E' tornata in mare la Louise Michel
Ong salva 150 migranti ma Malta non lo vuole: altro respingimento illegale
Martedì è tornata in mare la Louise Michel, la nave umanitaria finanziata dall’artista britannico Banksy che prende il nome dall’anarchico francese del XIX secolo. Banksy, il più famoso artista di strada del mondo, nelle sue opere ha sempre affrontato il tema della crisi migratoria e ha voluto contribuire personalmente al sostentamento dell’imbarcazione che è anche una sua “opera”: dipinta di rosa e bianco riporta una ragazza che indossa un giubbotto di salvataggio e tiene in mano una boa a forma di cuore. La Louise Michel non attraversava la zona di ricerca e salvataggio dall’estate del 2020, quando aveva salvato 150 esuli al largo della Libia.
Dopo una lunga assenza in mare, “la Louise Michel è di nuovo operativa”, ha annunciato l’equipaggio su Twitter lunedì 3 gennaio. Poche ore dopo la nave ha salvato la vita a circa 110 persone nella zona di ricerca e salvataggio (SAR) di Malta nel Mediterraneo centrale su «una barca di legno che imbarcava acqua a causa del maltempo». È stato il Seabird, un aereo da ricognizione gestito dai soccorritori Sea-Watch, che per primo ha individuato i rifugiati in difficoltà, e ha passato la loro posizione sul Louise Michael. L’equipaggio della Louise Michel è riuscito a portare 31 rifugiati a bordo della loro nave, ma gli altri sono saliti sulla vicina piattaforma di gas offshore Miskar, che Shell gestisce per conto del governo tunisino.
La stessa Shell Tunisia Upstream ha confermato in una nota che alcuni migranti sono saliti sulla piattaforma offshore ieri intorno alle 20 e che hanno ricevuto «aiuti, in particolare acqua, cibo e vestiti asciutti». In un caso come questo, dove un’imbarcazione si trova in difficoltà nella zona di ricerca e soccorso maltese, dovrebbe essere Malta a coordinare il soccorso e fornire un porto sicuro. Dopo 14 ore dalla Louise Michel arriva la comunicazione che i profughi si trovano ancora sulla piattaforma «e che le autorità maltesi, che sono legalmente responsabili del coordinamento del loro salvataggio, si rifiutavano di comunicare». Siamo a martedì tardo pomeriggio, sulla scena si presentano due navi da guerra tunisine e una nave della cosiddetta Guardia costiera libica. Dalla nave Louise Michel assistono al trasbordo delle 80 persone su una delle due navi militari tunisine. L’operazione ha un nome ben preciso: è un respingimento illegale in piena regola. Solo che questa volta gli attori sono due: Malta, che come spesso accade finge di non vedere per lasciare campo libero nel suo spazio marittimo ai sequestratori libici travestiti da guardacoste (e in questo caso anche a delle non identificate navi della marina militare tunisina) e il colosso petrolifero Shell che è complice di violazione dei diritti umani.

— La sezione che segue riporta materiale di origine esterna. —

-- ==== Sys2Proof/Laws/KeepsKv.lean ====
section
/-! SUPPORT. What every operation of Machine/Kv.lean keeps. -/
set_option linter.all false

namespace Sys2Proof.Machine

theorem kp_Kx_fail {z : State} (e : KErr) (x : Kx) (hx : Keeps z x.s) :
    Keeps z (Kx.fail e x).s := by
  change KeepsP (fun y : Kx => y.s) z _
  unfold Kx.fail
  repeat' first
    | (with_reducible assumption) | split | (with_reducible refine KeepsP.mk ?_; with_reducible assumption) | (with_reducible refine KeepsP.kx ?_)
    | dsimp only | (with_reducible exact Keeps.mk (by assumption))

theorem kp_kvTr {z : State} (i : Nat) (va : Nat) (write : Bool) (x : Kx) (hx : Keeps z x.s) :
    Keeps z (kvTr i va write x).2.s := by
  change KeepsP (fun y : Option (Nat × Nat) × Kx => y.2.s) z _
  unfold kvTr
  repeat' first
    | (with_reducible assumption)
    | (extract_lets +onlyGivenNames lv; first | (have hx : Keeps z lv := ?_; generalize lv = w at hx ⊢; clear lv; rotate_left; subst lv) | (have hx : KeepsP (fun y : _ × State => y.2) z lv := ?_; generalize lv = w at hx ⊢; clear lv; replace hx : Keeps z w.2 := hx; rotate_left; subst lv) | (have hv : KeepsP (fun y : _ × Kx => y.2.s) z lv := ?_; obtain ⟨w, e, hx⟩ : ∃ w, w = lv ∧ KeepsP (fun y : _ × Kx => y.2.s) z w := ⟨lv, rfl, hv⟩; try rw [← e]; clear e hv lv; replace hx : Keeps z w.2.s := hx; rotate_left; subst lv) | (have hv : KeepsP (fun y : Kx => y.s) z lv := ?_; obtain ⟨w, e, hx⟩ : ∃ w, w = lv ∧ KeepsP (fun y : Kx => y.s) z w := ⟨lv, rfl, hv⟩; try rw [← e]; clear e hv lv; replace hx : Keeps z w.s := hx; rotate_left; subst lv) | (have hv : KeepsP (fun y : VIo => y.s) z lv := ?_; obtain ⟨w, e, hx⟩ : ∃ w, w = lv ∧ KeepsP (fun y : VIo => y.s) z w := ⟨lv, rfl, hv⟩; try rw [← e]; clear e hv lv; replace hx : Keeps z w.s := hx; rotate_left; subst lv) | (have hv : KeepsP (fun y : EncIn => y.io.s) z lv := ?_; obtain ⟨w, e, hx⟩ : ∃ w, w = lv ∧ KeepsP (fun y : EncIn => y.io.s) z w := ⟨lv, rfl, hv⟩; try rw [← e]; clear e hv lv; replace hx : Keeps z w.io.s := hx; rotate_left; subst lv) | (have hv : KeepsP (fun y : VIo × _ => y.1.s) z lv := ?_; obtain ⟨w, e, hx⟩ : ∃ w, w = lv ∧ KeepsP (fun y : VIo × _ => y.1.s) z w := ⟨lv, rfl, hv⟩; try rw [← e]; clear e hv lv; replace hx : Keeps z w.1.s := hx; rotate_left; subst lv) | (generalize lv = w; clear lv) | subst lv)
    | (with_reducible apply kp_tlbLook) | (with_reducible apply kp_rodWalk) | (with_reducible apply kp_tierTouch) | (with_reducible apply kp_Kx_fail)
    | (with_reducible refine Keeps.getD ?_ ?_) | split
    | (with_reducible refine KeepsP.mk ?_; with_reducible first | assumption | apply kp_tlbLook | apply kp_rodWalk | apply kp_Kx_fail)
    | (with_reducible refine KeepsP.p1 ?_) | (with_reducible refine KeepsP.p2 ?_) | (with_reducible refine KeepsP.p22 ?_)
    | (with_reducible refine KeepsP.kx ?_) | (with_reducible refine KeepsP.p2x ?_) | (with_reducible refine Keeps.of2x (by assumption) ?_)
    | (with_reducible refine KeepsP.vio1 ?_) | (with_reducible refine KeepsP.encin ?_) | (with_reducible refine KeepsP.vio ?_)
    | (with_reducible refine Keeps.of1v (by assumption) ?_) | (with_reducible refine Keeps.of2 (by assumption) ?_)
    | (with_reducible refine Keeps.of1 (by assumption) ?_) | (with_reducible refine Keeps.of3 (by assumption) ?_)
    | (with_reducible exact Keeps.mk (by assumption))

theorem kp_Kx_status {z : State} (n : Nat) (x : Kx) (hx : Keeps z x.s) :
    Keeps z (Kx.status n x).s := by
  change KeepsP (fun y : Kx => y.s) z _
  unfold Kx.status
  repeat' first
    | (with_reducible assumption) | (with_reducible apply kp_Kx_fail) | split
    | (with_reducible refine KeepsP.mk ?_; with_reducible first | assumption | apply kp_Kx_fail) | (with_reducible refine KeepsP.kx ?_) | dsimp only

«C’è da sperare che [i rifugiati] non siano stati restituiti all’inferno della Libia, ma nemmeno si può presumere che la Tunisia sia un paese terzo sicuro. Spettava a Malta salvare queste persone», ha spiegato Jacon Berkson, attivista dell’organizzazione di assistenza telefonica Alarm Phone: «in qualsiasi mondo sano, le forze armate di Malta interverrebbero in modo rapido e professionale per salvare le persone in difficoltà, indipendentemente dal motivo per cui hanno preso il mare in primo luogo. In un mondo normale sarebbe raro che le persone in cerca di rifugio abbiano bisogno di essere salvate perché viaggerebbero su una nave commerciale ben tenuta verso un paese a loro scelta».
Da Shell uno stringato comunicato in cui fanno sapere di avere «informato le autorità tunisine e lavorato a stretto contatto con loro per garantire la sicurezza delle persone a bordo della barca. Da allora sono stati trasferiti in sicurezza sulla nave della marina tunisina il 4 gennaio». Cosa si intenda per “in sicurezza” in quel lembo di mare in cui solo durante il periodo tra Natale e Capodanno sono state salvate più di 1.100 persone e dove oltre 32.400 persone sono state intercettate in mare e restituite in Libia nel 2021 è un mistero orribile ancora tutto da verificare.